14. Design a Multi-Tenant SaaS solution (Isolation vs Pool).

  • Silo (Isolation): Separate Account or VPC per tenant. High security, easy billing. High cost/management.
  • Pool (Services): Shared Resources. TenantID in DynamoDB PK. High efficiency. Harder security (must ensure code filters by TenantID).

15. How to secure a Lambda function accessing RDS?

  • Network: Lambda in VPC.
  • Access: SG allows Lambda to RDS port.
  • Auth: Use IAM Database Authentication (Token) instead of Password.
  • Secrets: If password needed, fetch from Secrets Manager.

16. What is "CloudFront Origin Access Control (OAC)"?
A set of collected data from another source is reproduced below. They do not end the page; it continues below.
-- ==== Sys2Proof/Decode.lean ====
section
/-! DEFINITION. The decoder and the encoder, both written from 30_encoding R48, R50, R51 (log entry 12: the
bit patterns are the standard CHIP-8 encoding, to which the source defers). -/

namespace Sys2Proof

/-! ## The default parameters (00_scope R6)

They stand here, and the font in Machine/Ops.lean, because what a test could show wrong stands where it can be
mended. -/

/-- The default of every parameter: "Every rule in this spec uses the default value" (00_scope R6).
DESIGN CHOICE, the spec's own (log entries 5 to 9). -/
def Config.params : Params :=
  { shiftSource := .x, drawEdge := .clip, tickDuringWait := true, reservedWrite := .fault,
    decodeStrict := true }

/-! ## Fields of an opcode (30_encoding R48) -/

/-- The category `op[15:12]`. -/
def opCategory (op : Word) : Nibble := op.extractLsb' 12 4
/-- X, `op[11:8]`, a register index. -/
def opX (op : Word) : Reg := (op.extractLsb' 8 4).toFin
/-- Y, `op[7:4]`, a register index. -/
def opY (op : Word) : Reg := (op.extractLsb' 4 4).toFin
/-- N, `op[3:0]`. -/
def opN (op : Word) : Nibble := op.extractLsb' 0 4
/-- NN, `op[7:0]`. -/
def opNN (op : Word) : Byte := op.extractLsb' 0 8
/-- NNN, `op[11:0]`. -/
def opNNN (op : Word) : Addr12 := op.extractLsb' 0 12

/-! ## Decoding (30_encoding R51) -/

/-- Why bytes are no instruction. -/
inductive DecodeError where
  /-- The opcode has no defined instruction (30_encoding R52). -/
  | unknownOpcode (op : Word)
  /-- Fewer than two bytes: not an opcode at all (30_encoding R47). -/
  | truncated
  deriving DecidableEq, Repr

/-- Category 0 (R51): the whole opcode is compared under `DECODE_STRICT`, its low byte without.
The other values are SYS (R59), whose meaning raises UnknownOpcodeError. -/
def decodeCategory0 (strict : Bool) (op : Word) : Instr :=
  if op = 0x00E0 then .cls
  else if op = 0x00EE then .ret
  else if strict = false ∧ opNN op = 0xE0 then .cls
  else if strict = false ∧ opNN op = 0xEE then .ret
  else .sys (opNNN op)

/-- Category 8 (R51): the low nibble selects. -/
def decodeCategory8 (op : Word) : Except DecodeError Instr :=
  if opN op = 0x0 then .ok (.ldReg (opX op) (opY op))
  else if opN op = 0x1 then .ok (.orReg (opX op) (opY op))
  else if opN op = 0x2 then .ok (.andReg (opX op) (opY op))
  else if opN op = 0x3 then .ok (.xorReg (opX op) (opY op))
  else if opN op = 0x4 then .ok (.addReg (opX op) (opY op))
  else if opN op = 0x5 then .ok (.subReg (opX op) (opY op))
  else if opN op = 0x6 then .ok (.shr (opX op) (opY op))
  else if opN op = 0x7 then .ok (.subnReg (opX op) (opY op))
  else if opN op = 0xE then .ok (.shl (opX op) (opY op))
  else .error (.unknownOpcode op)

/-- Category E (R51): the low byte selects. -/
def decodeCategoryE (op : Word) : Except DecodeError Instr :=
  if opNN op = 0x9E then .ok (.skp (opX op))
  else if opNN op = 0xA1 then .ok (.sknp (opX op))
  else .error (.unknownOpcode op)

/-- Category F (R51): the low byte selects. -/
def decodeCategoryF (op : Word) : Except DecodeError Instr :=
  if opNN op = 0x07 then .ok (.ldVxDt (opX op))
  else if opNN op = 0x0A then .ok (.ldVxKey (opX op))
  else if opNN op = 0x15 then .ok (.ldDtVx (opX op))
  else if opNN op = 0x18 then .ok (.ldStVx (opX op))
  else if opNN op = 0x1E then .ok (.addI (opX op))
  else if opNN op = 0x29 then .ok (.ldFont (opX op))
  else if opNN op = 0x33 then .ok (.ldBcd (opX op))
  else if opNN op = 0x55 then .ok (.storeRegs (opX op))
  else if opNN op = 0x65 then .ok (.loadRegs (opX op))
  else .error (.unknownOpcode op)

/-- `Decode(op)` at a value of `DECODE_STRICT` (30_encoding R51), total on all 65536 opcodes. -/
def decodeWith (strict : Bool) (op : Word) : Except DecodeError Instr :=
  if opCategory op = 0x0 then .ok (decodeCategory0 strict op)
  else if opCategory op = 0x1 then .ok (.jp (opNNN op))
  else if opCategory op = 0x2 then .ok (.call (opNNN op))
  else if opCategory op = 0x3 then .ok (.seImm (opX op) (opNN op))
  else if opCategory op = 0x4 then .ok (.sneImm (opX op) (opNN op))
  else if opCategory op = 0x5 then
    if strict = true ∧ opN op ≠ 0 then .error (.unknownOpcode op)
    else .ok (.seReg (opX op) (opY op))
  else if opCategory op = 0x6 then .ok (.ldImm (opX op) (opNN op))
  else if opCategory op = 0x7 then .ok (.addImm (opX op) (opNN op))
  else if opCategory op = 0x8 then decodeCategory8 op
  else if opCategory op = 0x9 then
    if strict = true ∧ opN op ≠ 0 then .error (.unknownOpcode op)
    else .ok (.sneReg (opX op) (opY op))
  else if opCategory op = 0xA then .ok (.ldI (opNNN op))
  else if opCategory op = 0xB then .ok (.jpV0 (opNNN op))
  else if opCategory op = 0xC then .ok (.rnd (opX op) (opNN op))
  else if opCategory op = 0xD then .ok (.drw (opX op) (opY op) (opN op))
  else if opCategory op = 0xE then decodeCategoryE op
  else decodeCategoryF op

/-- `Decode(op)` at the default parameters (30_encoding R51, `DECODE_STRICT = true`, D10). -/
def decode (op : Word) : Except DecodeError Instr := decodeWith Config.params.decodeStrict op

/-- The opcode of two bytes: "compose as high<<8 | low" (20_memory R36, 30_encoding R54). -/
def opcodeOf (high low : Byte) : Word := high ++ low

/-- The decoder on any bytes: the instruction at their head and the bytes after it (R47, R36). -/
def decodeBytes : List Byte → Except DecodeError (Instr × List Byte)
  | high :: low :: rest => (decode (opcodeOf high low)).map (fun i => (i, rest))
  | [_] => .error .truncated
  | [] => .error .truncated

/-! ## Encoding (30_encoding R48, R50; the match column of spec/opcode_table.json) -/

/-- `cNNN`. -/
def wordNNN (c : Nibble) (nnn : Addr12) : Word := c ++ nnn
/-- `cXNN`. -/
def wordXNN (c : Nibble) (x : Reg) (nn : Byte) : Word := c ++ ((BitVec.ofFin x : BitVec 4) ++ nn)
/-- `cXYN`. -/
def wordXYN (c : Nibble) (x y : Reg) (n : Nibble) : Word :=
  c ++ ((BitVec.ofFin x : BitVec 4) ++ ((BitVec.ofFin y : BitVec 4) ++ n))

/-- The opcode of an instruction (30_encoding R50). -/
def encode : Instr → Word
  | .sys nnn => wordNNN 0x0 nnn
  | .cls => 0x00E0
  | .ret => 0x00EE
  | .jp nnn => wordNNN 0x1 nnn
  | .call nnn => wordNNN 0x2 nnn
  | .seImm x nn => wordXNN 0x3 x nn
  | .sneImm x nn => wordXNN 0x4 x nn
  | .seReg x y => wordXYN 0x5 x y 0x0
  | .ldImm x nn => wordXNN 0x6 x nn
  | .addImm x nn => wordXNN 0x7 x nn
  | .ldReg x y => wordXYN 0x8 x y 0x0
  | .orReg x y => wordXYN 0x8 x y 0x1
  | .andReg x y => wordXYN 0x8 x y 0x2
  | .xorReg x y => wordXYN 0x8 x y 0x3
  | .addReg x y => wordXYN 0x8 x y 0x4
  | .subReg x y => wordXYN 0x8 x y 0x5
  | .shr x y => wordXYN 0x8 x y 0x6
  | .subnReg x y => wordXYN 0x8 x y 0x7
  | .shl x y => wordXYN 0x8 x y 0xE
  | .sneReg x y => wordXYN 0x9 x y 0x0
  | .ldI nnn => wordNNN 0xA nnn
  | .jpV0 nnn => wordNNN 0xB nnn
  | .rnd x nn => wordXNN 0xC x nn
  | .drw x y n => wordXYN 0xD x y n
  | .skp x => wordXNN 0xE x 0x9E
  | .sknp x => wordXNN 0xE x 0xA1
  | .ldVxDt x => wordXNN 0xF x 0x07
  | .ldVxKey x => wordXNN 0xF x 0x0A
  | .ldDtVx x => wordXNN 0xF x 0x15
  | .ldStVx x => wordXNN 0xF x 0x18
  | .addI x => wordXNN 0xF x 0x1E
  | .ldFont x => wordXNN 0xF x 0x29
  | .ldBcd x => wordXNN 0xF x 0x33
  | .storeRegs x => wordXNN 0xF x 0x55
  | .loadRegs x => wordXNN 0xF x 0x65

/-! ## The words of spec/opcode_table.json -/

/-- The opcode whose bits are `w`, of which the table gives the low `nbits`; the bits above are zero, and an
opcode has 16 (30_encoding R47). -/
def tableOpcode (nbits w : Nat) : Word := BitVec.ofNat 16 (w % 2 ^ nbits)

/-- The first byte of an opcode in memory: its high byte (20_memory R36). -/
def highByte (op : Word) : Byte := op.extractLsb' 8 8
/-- The second byte of an opcode in memory: its low byte (20_memory R36). -/
def lowByte (op : Word) : Byte := op.extractLsb' 0 8

/-- What the decoder reads from the table's word `w`, laid out in memory order. -/
def decodeTableWord (nbits w : Nat) : Option Instr :=
  match decodeBytes [highByte (tableOpcode nbits w), lowByte (tableOpcode nbits w)] with
  | .ok (i, _) => some i
  | .error _ => none

end Sys2Proof
end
Security feature that restricts S3 bucket access only to CloudFront. S3 Bucket Policy explicitly allows the CloudFront Service Principal. Users cannot bypass CDN to access S3 directly. (OAC replaces legacy OAI).

17. Architecture for real-time leaderboards?

Redis (ElastiCache) Sorted Sets. Extremely fast (in-memory) ranking and sorting. DynamoDB is good, but Redis Sorted Sets are O(log(N)) for updates/retrieval of rank.

18. How to handle 504 Gateway Timeout from API Gateway?

504 means the upstream (Lambda/HTTP) didn't respond within 29 seconds (API Gateway hard limit). * Fix: Optimize code. * Async Pattern: If job takes > 29s, switch to async. API returns "202 Accepted". Lambda processes in background and updates DB/sends webhook.

19. Explain AWS Outposts.

Hybrid cloud service. AWS ships a physical rack of servers to your on-premise datacenter. It runs AWS infrastructure (EC2, EBS, RDS) but connects back to Region. Use for ultra-low latency requirements (Factory floor, Hospital).

20. When to use Kinesis Data Firehose vs Data Streams?

  • Streams: You write custom code (Lambda/EC2) to analyze data in real-time (< 1s latency). Complex.
  • Firehose: You just want to "load" data into S3/Redshift/Splunk. Managed delivery. Zero code. Latency ~60s.